- Paper Report
- Open Access
Ramipril reduces mortality in patients at high risk of heart failure
- Adrian Steele
© Current Science Ltd 1999
- Published: 14 December 1999
- ACE inhibitor
- cardiovascular mortality
- randomised controlled trial
ACE inhibitors improve outcome in patients with low ejection fraction, heart failure and following myocardial infarction. There has been uncertainty concerning their benefit to patients at high risk of coronary artery disease.
The aim of this study was to assess the effect of ramipril in a broader group of patients with, or at high risk of, cardiovascular disease but without known heart failure or low ejection fraction.

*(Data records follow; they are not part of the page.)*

-- ==== Sys2Proof/Machine/Sequencer.lean ====
section
/-! DEFINITION. From the schedule to the commands: what a step does while a command runs and while none does
(30_encoding.md R79, R88). -/

namespace Sys2Proof.Machine

/-- The CS decodes `c.cmd` and runs what it decodes to (R88). -/
def runAccepted (s : State) : Result :=
  match decode s.cmd with
  | .ok i => exec i s
  | .error _ => execIllegal s

/-- One step while no command runs. The host's submit is accepted (R79) and the command runs; any other agent's step is
that step alone; with nothing scheduled the machine waits. -/
def idleStep (s : State) : Result :=
  match s.inputs with
  | [] => .next s
  | .submit w :: es => runAccepted (accept w (setInputs es s))
  | e :: es => agentStep id noReturn e (setInputs es s)

/-- The schedule `l` after the host's submit of the word `w`, to an IDLE command port (log 17). -/
def loadWord (w : Byte) (l : List Event) (s : State) : State :=
  { s with cs := .idle, inputs := .submit w :: (l ++ s.inputs) }

end Sys2Proof.Machine
end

The study was a double blind randomised comparison of ramipril (10 mg per day) vs placebo. Patients over 55 years of age with known coronary artery disease, stroke, or peripheral vascular disease or with diabetes and one major risk factor were included. Patients who were taking an ACE inhibitor, or who had impaired left ventricular function or other indication for an ACE inhibitor, were excluded. Primary end-points were the occurrence of myocardial infarction, stroke or death from cardiovascular causes. The secondary end-points included death from any cause and manifestations of worsening coronary artery disease.

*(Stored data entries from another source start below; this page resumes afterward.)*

/-! POLL_START and POLL_STOP (43_interrupt_poll.md). -/

/-- POLL_START starts the loop at HEAD with the flags cleared, keeps the queue, and issues no transaction (R114). -/
def Obligations.PollStartStartsTheLoop : Prop :=
  ∀ (s : State) (es : List Event), Accepted s → s.pollRun = false → s.ready = true → s.inputs = .csTurn :: es →
    exec .pollStart s = .next { s with
      pollRun := true, stopReq := false, pollErr := 0, pollState := .idle, ps := .head, cs := .idle,
      resp := ⟨0, 0, 0⟩, inputs := es }

/-- POLL_STOP raises the stop signal of a running loop, does nothing otherwise, and ends OK without a check of `ready`
(R115). -/
def Obligations.PollStopRaisesTheStopSignal : Prop :=
  ∀ (s : State) (es : List Event), Accepted s → s.inputs = .csTurn :: es →
    exec .pollStop s = .next { s with
      stopReq := if s.pollRun then true else s.stopReq, cs := .idle, resp := ⟨0, 0, 0⟩, inputs := es }

/-! Frames: what a command leaves unchanged, whatever the CS and BA do and however many transactions fail. -/

/-- SET_ON, SET_OFF, TOGGLE, ALL_ON and ALL_OFF change no byte of the target but PORT, and of the controller only the
response, the CS's own state and the lock (R99 to R104). -/
def Obligations.PortWritersChangeOnlyThePort : Prop :=
  ∀ (i : Instr) (s t : State), ((∃ p, i = .setOn p ∨ i = .setOff p ∨ i = .toggle p) ∨ i = .allOn ∨ i = .allOff) →
    Accepted s → s.cfg.regAddr.wf → OnlyCommand s.inputs → exec i s = .next t →
      SameHandle s t ∧ SamePoll s t ∧ t.cmd = s.cmd ∧
        ∀ a, a ≠ regKey s.cfg.regAddr .port → t.mem.read a = s.mem.read a

/-- READ writes no target register, and of the handle only snapshot entry `p`, and that only below `snapLen` (R98,
R99). -/
def Obligations.ReadChangesOnlyItsSnapshotEntry : Prop :=
  ∀ (p : Nat) (s t : State), Accepted s → s.cfg.regAddr.wf → OnlyCommand s.inputs → exec (.read p) s = .next t →
    t.ready = s.ready ∧ t.pinCount = s.pinCount ∧ t.snapLen = s.snapLen ∧ SamePoll s t ∧ t.cmd = s.cmd ∧
      (∀ q, (q ≠ p ∨ s.snapLen.toNat ≤ p) → t.snap.getLsbD q = s.snap.getLsbD q) ∧
      ∀ a, t.mem.read a = s.mem.read a

/-- INIT changes no byte of the target but DIR, GPPU and INTCON, and of the controller only the handle, the response, the
CS's own state and the lock (R89, R95). -/
def Obligations.InitChangesOnlyItsThreeRegisters : Prop :=
  ∀ (n : Nat) (s t : State), Accepted s → s.cfg.regAddr.wf → OnlyCommand s.inputs → exec (.init n) s = .next t →
    SamePoll s t ∧ t.cmd = s.cmd ∧
      ∀ a, a ≠ regKey s.cfg.regAddr .dir → a ≠ regKey s.cfg.regAddr .gppu → a ≠ regKey s.cfg.regAddr .intcon →
        t.mem.read a = s.mem.read a

/-- CFG_IN_IRQ changes no byte of the target but DIR, GPPU, IPOL and GPINTEN, and of the controller only the response, the
CS's own state and the lock (R110). -/
def Obligations.CfgInIrqChangesOnlyItsFourRegisters : Prop :=
  ∀ (p : Nat) (s t : State), Accepted s → s.cfg.regAddr.wf → OnlyCommand s.inputs → exec (.cfgInIrq p) s = .next t →
    SameHandle s t ∧ SamePoll s t ∧ t.cmd = s.cmd ∧
      ∀ a, (∀ n ∈ [Reg.dir, .gppu, .ipol, .gpinten], a ≠ regKey s.cfg.regAddr n) → t.mem.read a = s.mem.read a

/-! The bus and the target (20_memory.md). -/

/-- A completed write sets the register it names to the byte, changes no other byte of the target, clears the pending entry,
and changes nothing else of the state that the sequencer is given with the outcome OK (R58, R64). -/
def Obligations.CompletedWriteSetsItsRegister : Prop :=
  ∀ (who : Sequencer) (back : BusReturn → State → State) (n : Reg) (v : Byte) (s : State), s.cfg.regAddr.wf → s.mem.wf →
    s.pend who = some (.write (s.cfg.regAddr.addr n) v) →
      ∃ m, completeTxn who back .ok s = .next (back .wrote (setPend who none (setMem m s))) ∧
        (∀ k, (setMem m s).target k = if k = n then v else s.target k) ∧
        ∀ a, a ≠ regKey s.cfg.regAddr n → m.read a = s.mem.read a

/-- A completed read returns the register as it stands and clears the pending entry; a read of INTCAP also sets INTF to 0x00,
and no other read has a side effect; nothing else changes of the state that the sequencer is given with the byte (R58,
R65). -/
def Obligations.CompletedReadReturnsItsRegister : Prop :=
  ∀ (who : Sequencer) (back : BusReturn → State → State) (n : Reg) (s : State), s.cfg.regAddr.wf → s.mem.wf →
    s.pend who = some (.read (s.cfg.regAddr.addr n)) →
      ∃ m, completeTxn who back .ok s = .next (back (.data (s.target n)) (setPend who none (setMem m s))) ∧
        (∀ k, (setMem m s).target k = if n = .intcap ∧ k = .intf then 0 else s.target k) ∧
        ∀ a, (n = .intcap → a ≠ regKey s.cfg.regAddr .intf) → m.read a = s.mem.read a

/-- A transaction that completes with ERR returns no byte; a failed write took effect or not, a failed INTCAP read cleared
INTF or not, and any other failed read changes nothing; the pending entry is cleared, and nothing else changes of the state
that the sequencer is given with the outcome ERR (R61, R58). -/
def Obligations.FailedTransactionMayTakeEffect : Prop :=
  ∀ (who : Sequencer) (back : BusReturn → State → State) (took : Bool) (n : Reg) (v : Byte) (s : State),
    s.cfg.regAddr.wf → s.mem.wf →
    (s.pend who = some (.write (s.cfg.regAddr.addr n) v) →
      ∃ m, completeTxn who back (.err took) s = .next (back .err (setPend who none (setMem m s))) ∧
        (∀ k, (setMem m s).target k = if took = true ∧ k = n then v else s.target k) ∧
        ∀ a, a ≠ regKey s.cfg.regAddr n → m.read a = s.mem.read a) ∧
    (s.pend who = some (.read (s.cfg.regAddr.addr n)) →
      ∃ m, completeTxn who back (.err took) s = .next (back .err (setPend who none (setMem m s))) ∧
        (∀ k, (setMem m s).target k = if took = true ∧ n = .intcap ∧ k = .intf then 0 else s.target k) ∧
        ∀ a, (n = .intcap → a ≠ regKey s.cfg.regAddr .intf) → m.read a = s.mem.read a)

/-- The environment may set any register to any byte, and changes nothing else (R66). -/
def Obligations.EnvironmentSetsAnyRegister : Prop :=
  ∀ (turn : State → State) (back : BusReturn → State → State) (n : Reg) (b : Byte) (s : State),
    s.cfg.regAddr.wf → s.mem.wf →
      ∃ t, agentStep turn back (.env n b) s = .next t ∧ { t with mem := s.mem } = s ∧
        ∀ k, t.target k = if k = n then b else s.target k

/-- A transaction of the CS that BA never completes stalls its command with the lock held, whatever the other agents do (R62,
R169); for the PS's transactions see the next statement. -/
def Obligations.HungTransactionStallsTheCommand : Prop :=
  ∀ (i : Instr) (s t : State) (x : Txn), s.cs = .busy → s.pendCs = some x → s.owner = .cs → NoReset s.inputs →
    (∀ e ∈ s.inputs, e.completesCs = false) → exec i s = .next t →
      t.cs = .busy ∧ t.pendCs = some x ∧ t.owner = .cs ∧ t.tx = s.tx

/-- A flag or capture read that BA never completes keeps the PS in FLAGS or ACK with the lock held, whatever a step runs: the
loop keeps running, a stop request stays raised and is not honoured, the CS issues no transaction, a command that waits for
the lock goes on waiting, and one with transactions that has just been accepted comes to wait, unless its checks refuse it
(R130, R62, R169). -/
def Obligations.HungPollReadStallsTheLoop : Prop :=
  ∀ s t : State, LockInv s → (s.ps = .flags ∨ s.ps = .ack) → NoReset s.inputs →
    (∀ e ∈ s.inputs, e.completesPs = false) → step s = .next t →
      t.ps = s.ps ∧ t.pendPs = s.pendPs ∧ t.pendPs ≠ none ∧ t.owner = .ps ∧ t.pollRun = true ∧
        (s.stopReq = true → t.stopReq = true) ∧ t.pendCs = none ∧
        (s.cs = .busy → s.phase = .acquire → t.cs = .busy ∧ t.phase = .acquire) ∧
        (s.cs = .busy → s.phase = .start → hasTransactions s.cmd = true → t.cs = .busy ∨ t.resp.code ≠ 0)

/-! The poll sequencer (43_interrupt_poll.md). -/

/-- HEAD checks the stop signal: stop and OFF, or on to LOCK; the PS holds no lock there (R117). -/
def Obligations.HeadChecksTheStopSignal : Prop :=
  ∀ (turn : State → State) (back : BusReturn → State → State) (s : State), s.ps = .head →
    (s.stopReq = true → agentStep turn back .psTurn s =
      .next { s with pollRun := false, stopReq := false, pollState := .idle, ps := .off }) ∧
    (s.stopReq = false → agentStep turn back .psTurn s = .next { s with ps := .lock }) ∧
    (LockInv s → s.owner ≠ .ps)

/-- LOCK waits while the lock is held, and else acquires it and issues the INTF read (R118). SLEEP is one step to HEAD that is
always enabled and does not check the stop signal; the PS holds no lock in it (R128). -/
def Obligations.LockReadsTheFlagsAndSleepEnds : Prop :=
  ∀ (turn : State → State) (back : BusReturn → State → State) (s : State),
    (s.ps = .lock → s.owner ≠ .free → agentStep turn back .psTurn s = .next s) ∧
    (s.ps = .lock → s.owner = .free → s.pendPs = none → agentStep turn back .psTurn s =
      .next { s with owner := .ps, pendPs := some (.read (s.cfg.regAddr.addr .intf)), ps := .flags }) ∧
    (s.ps = .sleep → agentStep turn back .psTurn s = .next { s with ps := .head }) ∧
    (s.ps = .sleep → LockInv s → s.owner ≠ .ps)

/-- FLAGS with a zero byte: the lock is released, Idle, SLEEP; nothing is emitted and INTCAP is not read (R119). With a
non-zero byte: Fired, the decoded list to deliver, EMIT, the lock still held (R120). -/
def Obligations.FlagByteDecidesTheIteration : Prop :=
  ∀ (turn : State → State) (back : BusReturn → State → State) (s : State), s.ps = .flags → s.owner = .ps →
    s.pendPs = some (.read (s.cfg.regAddr.addr .intf)) → s.cfg.regAddr.wf →
    (s.target .intf = 0 → agentStep turn back (.complete .ps .ok) s =
      .next { s with pendPs := none, owner := .free, pollState := .idle, ps := .sleep }) ∧
    (s.target .intf ≠ 0 → agentStep turn back (.complete .ps .ok) s =
      .next { s with
        pendPs := none, f := s.target .intf, pollState := .fired, ps := .emit,
        emitList := decodeFlags s.cfg.decodePolicy (s.target .intf) })

/-- The decoder: LOWEST_FIRST gives the lowest set bit alone, ALL_ASCENDING every set bit and no other, ascending (R121,
R122). -/
def Obligations.DecoderFollowsItsPolicy : Prop :=
  ∀ f : Byte, f ≠ 0 →
    (∃ p, decodeFlags .lowestFirst f = [p] ∧ f.getLsbD p.toNat = true ∧
      ∀ q : PinIndex, q.toNat < p.toNat → f.getLsbD q.toNat = false) ∧
    (∀ q : PinIndex, q ∈ decodeFlags .allAscending f ↔ f.getLsbD q.toNat = true) ∧
    (decodeFlags .allAscending f).Pairwise (fun p q => p.toNat < q.toNat)

/-- EMIT delivers one index to the queue's tail if the queue has room, holds if it is full, and issues the INTCAP read
when none is left (R123, R126). -/
def Obligations.EmitDeliversThenAcknowledges : Prop :=
  ∀ (turn : State → State) (back : BusReturn → State → State) (s : State), s.ps = .emit →
    (∀ p rest, s.emitList = p :: rest → (∀ d ∈ s.cfg.irqDepth, s.irqQ.length < d) →
      agentStep turn back .psTurn s = .next { s with irqQ := s.irqQ ++ [p], emitList := rest }) ∧
    (∀ p rest d, s.emitList = p :: rest → s.cfg.irqDepth = some d → d ≤ s.irqQ.length →
      agentStep turn back .psTurn s = .next s) ∧
    (s.emitList = [] → s.owner = .ps → s.pendPs = none → agentStep turn back .psTurn s =
      .next { s with pendPs := some (.read (s.cfg.regAddr.addr .intcap)), ps := .ack })

/-- ACK: INTF cleared by the read, the byte discarded, the lock released, Idle, straight to HEAD without a sleep (R124,
R65). -/
def Obligations.AcknowledgeReturnsToHead : Prop :=
  ∀ (turn : State → State) (back : BusReturn → State → State) (s : State), s.ps = .ack → s.owner = .ps →
    s.pendPs = some (.read (s.cfg.regAddr.addr .intcap)) → s.cfg.regAddr.wf →
      agentStep turn back (.complete .ps .ok) s =
        .next { s with
          pendPs := none, owner := .free, pollState := .idle, ps := .head,
          mem := s.mem.write (regKey s.cfg.regAddr .intf) 0 }

/-- A failed flag or capture read stops the loop with POLL_ERR = BUS_FAIL; what was emitted stays queued (R125, R142). -/
def Obligations.BusFailureStopsTheLoop : Prop :=
  ∀ (turn : State → State) (back : BusReturn → State → State) (took : Bool) (s : State), s.cfg.regAddr.wf →
    ((s.ps = .flags ∧ s.pendPs = some (.read (s.cfg.regAddr.addr .intf))) ∨
      (s.ps = .ack ∧ s.pendPs = some (.read (s.cfg.regAddr.addr .intcap)))) → s.owner = .ps →
      agentStep turn back (.complete .ps (.err took)) s =
        .next { s with
          pendPs := none, owner := .free, pollErr := 1, pollRun := false, stopReq := false, pollState := .idle,
          ps := .off,
          mem := if took = true ∧ s.ps = .ack then s.mem.write (regKey s.cfg.regAddr .intf) 0 else s.mem }

/-- One whole iteration on a non-zero flag byte, with an unbounded queue and nobody else moving: exactly the decoded
indices are delivered in order, INTF is cleared, no sleep follows (R120 to R124, R127). -/
def Obligations.PollIterationDeliversTheDecodedPins : Prop :=
  ∀ (s : State) (es : List Event), s.cs = .idle → s.ps = .head → s.stopReq = false → LockInv s → s.owner = .free →
    s.cfg.regAddr.wf → s.mem.wf → s.cfg.irqDepth = none → s.target .intf ≠ 0 →
    let k := (decodeFlags s.cfg.decodePolicy (s.target .intf)).length
    s.inputs = [.psTurn, .psTurn, .complete .ps .ok] ++ List.replicate (k + 1) .psTurn ++ [.complete .ps .ok] ++ es →
      ∃ t, Host.Core.run core (k + 5) s = .next t ∧
        t.irqQ = s.irqQ ++ decodeFlags s.cfg.decodePolicy (s.target .intf) ∧ t.target .intf = 0 ∧
        (∀ n, n ≠ .intf → t.target n = s.target n) ∧ t.ps = .head ∧ t.owner = .free ∧ t.pollState = .idle ∧
        t.pollRun = true ∧ t.inputs = es ∧ SameHandle s t ∧ t.resp = s.resp

/-- A full queue holds the bus: while the host does not pop and does not reset, a command that waits for the lock goes on
waiting and the PS stays in EMIT (R126, R165). -/
def Obligations.FullQueueHoldsTheBus : Prop :=
  ∀ (i : Instr) (s t : State) (d : Nat), s.cs = .busy → decode s.cmd = .ok i → s.phase = .acquire → LockInv s →
    s.ps = .emit → s.emitList ≠ [] → s.cfg.irqDepth = some d → d ≤ s.irqQ.length → NoReset s.inputs →
    (∀ e ∈ s.inputs, e ≠ .pop) → exec i s = .next t →
      t.cs = .busy ∧ t.phase = .acquire ∧ t.ps = .emit ∧ t.owner = .ps ∧ t.irqQ = s.irqQ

Patient groups were well matched at baseline. Follow-up was for up to 4 years. In total, 653 patients (14.1 %) reached a primary end-point in the ramipril group, compared with 824 in the placebo group (17.7 %; relative risk = 0.78; 95% CI 0.70 - 0.86; p< 0.0001). There were also highly significant reductions in deaths from cardiovascular causes (6.1 % vs 8.l %), any cause (10.4 % vs 12.2 %) and in myocardial infarctions, cardiac arrests and a number of other secondary end-points.

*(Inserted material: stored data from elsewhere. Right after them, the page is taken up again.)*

@[simp] theorem raise_ready (e : ErrCode) (n : Byte) (s : State) : (raise e n s).ready = s.ready := rfl
@[simp] theorem raise_pinCount (e : ErrCode) (n : Byte) (s : State) : (raise e n s).pinCount = s.pinCount := rfl
@[simp] theorem raise_snapLen (e : ErrCode) (n : Byte) (s : State) : (raise e n s).snapLen = s.snapLen := rfl
@[simp] theorem raise_snap (e : ErrCode) (n : Byte) (s : State) : (raise e n s).snap = s.snap := rfl
@[simp] theorem raise_cs (e : ErrCode) (n : Byte) (s : State) : (raise e n s).cs = .idle := rfl
@[simp] theorem raise_cmd (e : ErrCode) (n : Byte) (s : State) : (raise e n s).cmd = s.cmd := rfl
@[simp] theorem raise_tx (e : ErrCode) (n : Byte) (s : State) : (raise e n s).tx = s.tx := rfl
@[simp] theorem raise_v (e : ErrCode) (n : Byte) (s : State) : (raise e n s).v = s.v := rfl
@[simp] theorem raise_i (e : ErrCode) (n : Byte) (s : State) : (raise e n s).i = s.i := rfl
@[simp] theorem raise_acc (e : ErrCode) (n : Byte) (s : State) : (raise e n s).acc = s.acc := rfl
@[simp] theorem raise_phase (e : ErrCode) (n : Byte) (s : State) : (raise e n s).phase = s.phase := rfl
@[simp] theorem raise_ps (e : ErrCode) (n : Byte) (s : State) : (raise e n s).ps = s.ps := rfl
@[simp] theorem raise_f (e : ErrCode) (n : Byte) (s : State) : (raise e n s).f = s.f := rfl
@[simp] theorem raise_emitList (e : ErrCode) (n : Byte) (s : State) : (raise e n s).emitList = s.emitList := rfl
@[simp] theorem raise_owner (e : ErrCode) (n : Byte) (s : State) : (raise e n s).owner = if s.owner = .cs then .free else s.owner := rfl
@[simp] theorem raise_pendCs (e : ErrCode) (n : Byte) (s : State) : (raise e n s).pendCs = s.pendCs := rfl
@[simp] theorem raise_pendPs (e : ErrCode) (n : Byte) (s : State) : (raise e n s).pendPs = s.pendPs := rfl
@[simp] theorem raise_pollRun (e : ErrCode) (n : Byte) (s : State) : (raise e n s).pollRun = s.pollRun := rfl
@[simp] theorem raise_stopReq (e : ErrCode) (n : Byte) (s : State) : (raise e n s).stopReq = s.stopReq := rfl
@[simp] theorem raise_pollState (e : ErrCode) (n : Byte) (s : State) : (raise e n s).pollState = s.pollState := rfl
@[simp] theorem raise_pollErr (e : ErrCode) (n : Byte) (s : State) : (raise e n s).pollErr = s.pollErr := rfl
@[simp] theorem raise_irqQ (e : ErrCode) (n : Byte) (s : State) : (raise e n s).irqQ = s.irqQ := rfl
@[simp] theorem raise_resp (e : ErrCode) (n : Byte) (s : State) : (raise e n s).resp = ⟨e.code, 0x00, n⟩ := rfl
@[simp] theorem raise_mem (e : ErrCode) (n : Byte) (s : State) : (raise e n s).mem = s.mem := rfl
@[simp] theorem raise_cfg (e : ErrCode) (n : Byte) (s : State) : (raise e n s).cfg = s.cfg := rfl
@[simp] theorem raise_hostPop (e : ErrCode) (n : Byte) (s : State) : (raise e n s).hostPop = s.hostPop := rfl
@[simp] theorem raise_inputs (e : ErrCode) (n : Byte) (s : State) : (raise e n s).inputs = s.inputs := rfl

@[simp] theorem accept_ready (w : Byte) (s : State) : (accept w s).ready = s.ready := rfl
@[simp] theorem accept_pinCount (w : Byte) (s : State) : (accept w s).pinCount = s.pinCount := rfl
@[simp] theorem accept_snapLen (w : Byte) (s : State) : (accept w s).snapLen = s.snapLen := rfl
@[simp] theorem accept_snap (w : Byte) (s : State) : (accept w s).snap = s.snap := rfl
@[simp] theorem accept_cs (w : Byte) (s : State) : (accept w s).cs = .busy := rfl
@[simp] theorem accept_cmd (w : Byte) (s : State) : (accept w s).cmd = w := rfl
@[simp] theorem accept_tx (w : Byte) (s : State) : (accept w s).tx = 0x00 := rfl
@[simp] theorem accept_v (w : Byte) (s : State) : (accept w s).v = s.v := rfl
@[simp] theorem accept_i (w : Byte) (s : State) : (accept w s).i = s.i := rfl
@[simp] theorem accept_acc (w : Byte) (s : State) : (accept w s).acc = s.acc := rfl
@[simp] theorem accept_phase (w : Byte) (s : State) : (accept w s).phase = .start := rfl
@[simp] theorem accept_ps (w : Byte) (s : State) : (accept w s).ps = s.ps := rfl
@[simp] theorem accept_f (w : Byte) (s : State) : (accept w s).f = s.f := rfl
@[simp] theorem accept_emitList (w : Byte) (s : State) : (accept w s).emitList = s.emitList := rfl
@[simp] theorem accept_owner (w : Byte) (s : State) : (accept w s).owner = s.owner := rfl
@[simp] theorem accept_pendCs (w : Byte) (s : State) : (accept w s).pendCs = s.pendCs := rfl
@[simp] theorem accept_pendPs (w : Byte) (s : State) : (accept w s).pendPs = s.pendPs := rfl
@[simp] theorem accept_pollRun (w : Byte) (s : State) : (accept w s).pollRun = s.pollRun := rfl
@[simp] theorem accept_stopReq (w : Byte) (s : State) : (accept w s).stopReq = s.stopReq := rfl
@[simp] theorem accept_pollState (w : Byte) (s : State) : (accept w s).pollState = s.pollState := rfl
@[simp] theorem accept_pollErr (w : Byte) (s : State) : (accept w s).pollErr = s.pollErr := rfl
@[simp] theorem accept_irqQ (w : Byte) (s : State) : (accept w s).irqQ = s.irqQ := rfl
@[simp] theorem accept_resp (w : Byte) (s : State) : (accept w s).resp = s.resp := rfl
@[simp] theorem accept_mem (w : Byte) (s : State) : (accept w s).mem = s.mem := rfl
@[simp] theorem accept_cfg (w : Byte) (s : State) : (accept w s).cfg = s.cfg := rfl
@[simp] theorem accept_hostPop (w : Byte) (s : State) : (accept w s).hostPop = s.hostPop := rfl
@[simp] theorem accept_inputs (w : Byte) (s : State) : (accept w s).inputs = s.inputs := rfl

@[simp] theorem discardHandle_ready (s : State) : (discardHandle s).ready = false := rfl
@[simp] theorem discardHandle_pinCount (s : State) : (discardHandle s).pinCount = 0 := rfl
@[simp] theorem discardHandle_snapLen (s : State) : (discardHandle s).snapLen = 0 := rfl
@[simp] theorem discardHandle_snap (s : State) : (discardHandle s).snap = 0x00 := rfl
@[simp] theorem discardHandle_cs (s : State) : (discardHandle s).cs = s.cs := rfl
@[simp] theorem discardHandle_cmd (s : State) : (discardHandle s).cmd = s.cmd := rfl
@[simp] theorem discardHandle_tx (s : State) : (discardHandle s).tx = s.tx := rfl
@[simp] theorem discardHandle_v (s : State) : (discardHandle s).v = s.v := rfl
@[simp] theorem discardHandle_i (s : State) : (discardHandle s).i = s.i := rfl
@[simp] theorem discardHandle_acc (s : State) : (discardHandle s).acc = s.acc := rfl
@[simp] theorem discardHandle_phase (s : State) : (discardHandle s).phase = s.phase := rfl
@[simp] theorem discardHandle_ps (s : State) : (discardHandle s).ps = s.ps := rfl
@[simp] theorem discardHandle_f (s : State) : (discardHandle s).f = s.f := rfl
@[simp] theorem discardHandle_emitList (s : State) : (discardHandle s).emitList = s.emitList := rfl
@[simp] theorem discardHandle_owner (s : State) : (discardHandle s).owner = s.owner := rfl
@[simp] theorem discardHandle_pendCs (s : State) : (discardHandle s).pendCs = s.pendCs := rfl
@[simp] theorem discardHandle_pendPs (s : State) : (discardHandle s).pendPs = s.pendPs := rfl
@[simp] theorem discardHandle_pollRun (s : State) : (discardHandle s).pollRun = s.pollRun := rfl
@[simp] theorem discardHandle_stopReq (s : State) : (discardHandle s).stopReq = s.stopReq := rfl
@[simp] theorem discardHandle_pollState (s : State) : (discardHandle s).pollState = s.pollState := rfl
@[simp] theorem discardHandle_pollErr (s : State) : (discardHandle s).pollErr = s.pollErr := rfl
@[simp] theorem discardHandle_irqQ (s : State) : (discardHandle s).irqQ = s.irqQ := rfl
@[simp] theorem discardHandle_resp (s : State) : (discardHandle s).resp = s.resp := rfl
@[simp] theorem discardHandle_mem (s : State) : (discardHandle s).mem = s.mem := rfl
@[simp] theorem discardHandle_cfg (s : State) : (discardHandle s).cfg = s.cfg := rfl
@[simp] theorem discardHandle_hostPop (s : State) : (discardHandle s).hostPop = s.hostPop := rfl
@[simp] theorem discardHandle_inputs (s : State) : (discardHandle s).inputs = s.inputs := rfl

The magnitude of benefit of ramipril in this broad group of patients is comparable to that from other interventions such as aspirin, beta-blockers and lipid lowering agents. The benefit was not explained by reduction in blood pressure: direct effects of ACE inhibition on the heart and vasculature are possible explanations. The result is unlikely to have been affected by the inclusion of patients with undiagnosed left ventricular dysfunction.